§ Brief: Scan the listing below for lines with the word "store". Report how many there are, as a number alone.
· · · · · · ·
-- ==== Sys2Proof/Machine/Operands.lean ====
section
/-! DEFINITION. Operand forms: format selectors (R17), regions (R75, R76), local-store addresses (R156, R157), access widths. -/

namespace Sys2Proof.Machine

/-! ### Formats and regions -/

/-- The format word that a selector resolves to in a context (R17). -/
def Ctx.format (x : Ctx) (sel : Nat) : Option (BitVec 16) :=
  if sel < 0x80 then some (BitVec.ofNat 16 sel)
  else if sel < 0x88 then some (x.nfmt.get 0 (sel - 0x80))
  else none

/-- Resolve and check a region descriptor of the context in issue (R75, R76): what fails first is raised precisely. -/
def regionOf (s : State) (w : Word) : Eff Region := do
  let me := s.me
  let count := bits w 36 16
  trapIf (count == 0 || bits w 62 2 != 0) .regionBad
  match me.format (bits w 52 8) with
  | none => .error (.trap .formatInvalid 0)
  | some fw =>
    match elemOf fw with
    | none => .error (.trap .formatInvalid 0)
    | some x =>
      let base := bits w 0 20
      let r : Region := ⟨me.winBase, base, signedOf 16 (bits w 20 16), count, fw, x, w.getLsbD 61, w.getLsbD 60⟩
      trapIf (x.nibbles != 1 && base % (x.nibbles / 2) != 0) .regionAlign (BitVec.ofNat 64 base)
      let a : Int := (2 * base : Nat)
      let b : Int := a + ((count - 1 : Nat) : Int) * r.stride * (x.nibbles : Nat)
      trapIf (decide (min a b < 0) || decide ((2 * me.winLen : Nat) < max a b + (x.nibbles : Nat))) .spanMiss (BitVec.ofNat 64 base)
      .ok r

/-- A local endpoint of a copy (R68): on 16 bytes, inside the window. -/
def localEndpoint (s : State) (off : Word) (len : Nat) : Eff Nat := do
  trapIf (off.toNat % 16 != 0 || len % 16 != 0) .copyAlign off
  trapIf (decide (s.me.winLen < off.toNat + len)) .spanMiss off
  .ok off.toNat

/-- Read element `i` of a region from the local store. -/
def Region.get (r : Region) (k : Core) (i : Nat) : Nat := elemAt k.lsByte r.elem (r.pos i)

/-- Write element `i` of a region; full bits follow R76. -/
def Region.put (r : Region) (k : Core) (i v : Nat) : Core :=
  (elemBytes k.lsByte r.elem (r.pos i) v).foldl (fun k e =>
    let k := k.lsSet e.1 e.2
    if r.keep then k else k.setFull e.1 true) k

/-- The bytes that element `i` touches hold a tagged word (R54). -/
def Region.tagged (r : Region) (k : Core) (i : Nat) : Bool :=
  let p := r.pos i
  k.lsTag (p / 2) || k.lsTag ((p + r.elem.nibbles - 1) / 2)

/-- A source with fe = 1 may be read: every granule that an element touches is full (R77). -/
def Region.ready (r : Region) (k : Core) : Bool :=
  !r.fe || (List.range r.count).all fun i => k.isFull (r.pos i / 2) && k.isFull ((r.pos i + r.elem.nibbles - 1) / 2)

/-! ### Questions to a home (R104 step 4) -/

/-- The questions whose answers can be taken for each other: those that bring words, an acknowledgement or a refusal. -/
def answerBy (kind : Nat) : Nat := if [0, 4, 5, 11, 12, 13].contains kind then 0 else kind

/-- Ask a home once, by an event to its package, and hold until the answer arrives. Where one to an earlier question is still to come by the same
event, hold until it has come. -/
def ask (kind : Nat) (t : BitVec 40) (peer : Nat) (s : State) (e : Instr) : Brk :=
  if (s.me.reply.asked.toList ++ s.me.late).any (fun q => answerBy q.1 == answerBy kind) = true then .hold s
  else .hold ((s.modMe fun x => { x with reply := { x.reply with asked := some (kind, t) } }).deliver peer e)

/-- A question that has served leaves the context free to ask another. -/
def State.asked (s : State) : State := s.modMe fun x => { x with reply := { x.reply with asked := none, refill := false } }

/-- The refill that splits a holder of weight 1 (R51): hold until the home has replied; the split takes it. A refill of another tile, which the
holder had before, goes back; where no holder takes it any more, `commit` gives it back. -/
def needRefill (h : Handle) (s : State) : Eff State :=
  if !h.needsRefill then .ok s
  else match s.me.reply.asked with
  | some (3, t) =>
    if !s.me.reply.refill then .error (.hold s)
    else if t = h.tile then .ok s.asked
    else .error (.hold (s.returnRefill t).asked)
  | _ => .error (ask 3 h.tile (homePeer h.tile) s (.refillRequest h.tile s.peer.toNat s.iss.core s.iss.ctx))

/-! ### Bytes in a REMOTE window (R138, R183, R185) -/

/-- Where a byte of another package lies: its package and its address there. -/
def Xlat.key (x : Xlat) : Nat := x.peer.toNat * 2 ^ 45 + x.pa

/-- What a peer has answered about the word or the block that the bundle asks for now: an answer about another, which its translation named before,
serves no more. -/
def Xlat.answer (x : Xlat) (s : State) : Option Nat := if s.me.reply.block = x.key then s.me.reply.probe else none

/-- The bundle turns to a word or a block of a peer: what is kept of another for it is given up. -/
def Xlat.turn (x : Xlat) (va : Word) (s : State) : State :=
  (s.letGo s.iss.core s.iss.ctx).modMe fun k => { k with reply := { k.reply with block := x.key, va := va, probe := none } }

/-- A block of bytes in a REMOTE window: asked of the peer once, and kept while its bundle is held. A refusal, or a poisoned unit, is a precise
trap. -/
def farBlock (va : Word) (x : Xlat) (n : Nat) (s : State) : Eff (List Byte) :=
  match s.me.reply.got.find? fun b => b.1 == x.key with
  | some b => .ok (b.2.flatMap fun w => toBytes 8 w.toNat)
  | none => match x.answer s with
    | some c => .error (.trap (refusalCause c) va)
    | none => .error (ask 4 (BitVec.ofNat 40 x.pa) x.peer.toNat (x.turn va s)
        (.remoteAccess s.peer.toNat s.iss.core s.iss.ctx (9 + 16 * 8) x.pa 0 0 s.me.pc n []))

/-- A range of bytes at home or in a REMOTE window, read for a bundle (R39, R33): of this package once its homes can take it. -/
def readBlock (va : Word) (x : Xlat) (n : Nat) (s : State) : Eff (List Byte × State) :=
  if x.mode = .localWin then do
    rangeReady false x.pa n s
    trapIf (s.poisoned x.pa n) .memUncorr va
    let s := s.takeRange x.pa n
    .ok (s.readBytes x.pa n, s)
  else (farBlock va x n s).map fun bs => (bs, s)

/-! ### Scalar accesses (R156, R157) -/

/-- A window offset that passes the checks 1 and 2 of R157, as a byte of the local store. -/
def lsAddr (s : State) (ea : Word) (size : Nat) : Eff Nat := do
  trapIf (ea.toNat % size != 0) .misalign ea
  trapIf (decide (s.me.winLen < ea.toNat + size)) .spanMiss ea
  .ok (s.me.winBase + ea.toNat)

/-- Effective address of the offset forms (R156). -/
def offsetEa (base : Word) (off : BitVec 12) (size : Nat) : Word := base + off.signExtend 64 * BitVec.ofNat 64 size

/-- Effective address of LDH, LDHD and STH (R156). -/
def handleEa (base : Word) (off : BitVec 6) : Word := base + off.signExtend 64 * 8

/-- What a load of `size` bytes makes of them (R158). -/
def widen (signed : Bool) (size v : Nat) : Word := extend signed (8 * size) (BitVec.ofNat 64 v)

end Sys2Proof.Machine
end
· · · · · · ·
§ Solved exercise: 3